-- ==== Sys2Proof/Machine/ActionLines.lean ====
section
/-! DEFINITION. The action line unit (chapter 6, R101 to R110). -/

namespace Sys2Proof.Machine

/-- The pin of a line, high = true: the level, turned over by the invert field (R101). -/
def ActionLine.pin (l : ActionLine) : Bool := l.level != l.invert

/-- The record of line `i`, 0..3; any other index reads AL3. -/
def Alu.get (u : Alu) (i : Nat) : ActionLine :=
  match i with
  | 0 => u.al0
  | 1 => u.al1
  | 2 => u.al2
  | _ => u.al3

/-- The record of line `i`, 0..3, replaced; any other index replaces nothing. -/
def Alu.put (u : Alu) (i : Nat) (l : ActionLine) : Alu :=
  match i with
  | 0 => { u with al0 := l }
  | 1 => { u with al1 := l }
  | 2 => { u with al2 := l }
  | 3 => { u with al3 := l }
  | _ => u

/-- A record is written; a changed level of AL0 goes to the DLC (R101). -/
def putLine (i : Nat) (l : ActionLine) (s : State) : State :=
  let s' := s.setAlu (s.alu.put i l)
  if s'.alu.al0.level = s.alu.al0.level then s' else s'.emit (.al0LevelDelivery s'.alu.al0.level)

/-- Whether a line fires on a trigger (R104). -/
def ActionLine.fires (l : ActionLine) (t : Trigger) : Bool := l.mode == .triggered && l.armed && l.trigger == t

/-- A line after its firing (R104). -/
def ActionLine.fired (l : ActionLine) : ActionLine :=
  { l with level := l.staged, armed := match l.rearm with | .once => false | .every => l.armed }

/-- One line tested against a trigger. -/
def testLine (t : Trigger) (s : State) (i : Nat) : State :=
  if (s.alu.get i).fires t then putLine i (s.alu.get i).fired s else s

/-- TRIGGER_DELIVERY (R104): all four lines are tested. -/
def execTriggerDelivery (trigger : Trigger) (s : State) : Host.Outcome State Fault Refusal :=
  .next ([0, 1, 2, 3].foldl (testLine trigger) (s.took (.triggerDelivery trigger)))

/-- A line under a SET_LINE, by its mode (R105). -/
def ActionLine.request (l : ActionLine) (level : Bool) : ActionLine :=
  match l.mode with
  | .direct => { l with level := level }
  | .triggered => { l with staged := level, armed := true }

/-- SET_LINE (R105): the level is checked before the index (R176 steps 2 and 3). -/
def execSetLine (tag line level : Byte) (s : State) : Host.Outcome State Fault Refusal :=
  let c : Instr := .setLine tag line level
  let s' := s.took c
  match readFlag level with
  | none => .next (answerStatus c tag 0x0A .badRequest s')
  | some on =>
    if line.toNat < 4 then
      .next (answerOk c tag 0x0A (putLine line.toNat ((s'.alu.get line.toNat).request on) s'))
    else .next (answerStatus c tag 0x0A .badIndex s')

/-- Records replaced from index `i` on, in index order (R106). -/
def putLines : Nat → List ActionLine → State → State
  | _, [], s => s
  | i, l :: ls, s => putLines (i + 1) ls (putLine i l s)

/-- WRITE_ROWS_ACTION (R106). -/
def execWriteRowsAction (tag start count : Byte) (rows : List Byte) (s : State) :
    Host.Outcome State Fault Refusal :=
  let c : Instr := .writeRowsAction tag start count rows
  .next (answerRows c tag (checkRows readActionLine 9 4 start count rows) (putLines start.toNat) (s.took c))

end Sys2Proof.Machine
end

* _WHAT IS REQUIRED_:
Looking at the entries above, count the lines that contain "Fault" and answer with only the number.

* _SOLVED EXERCISE_:
3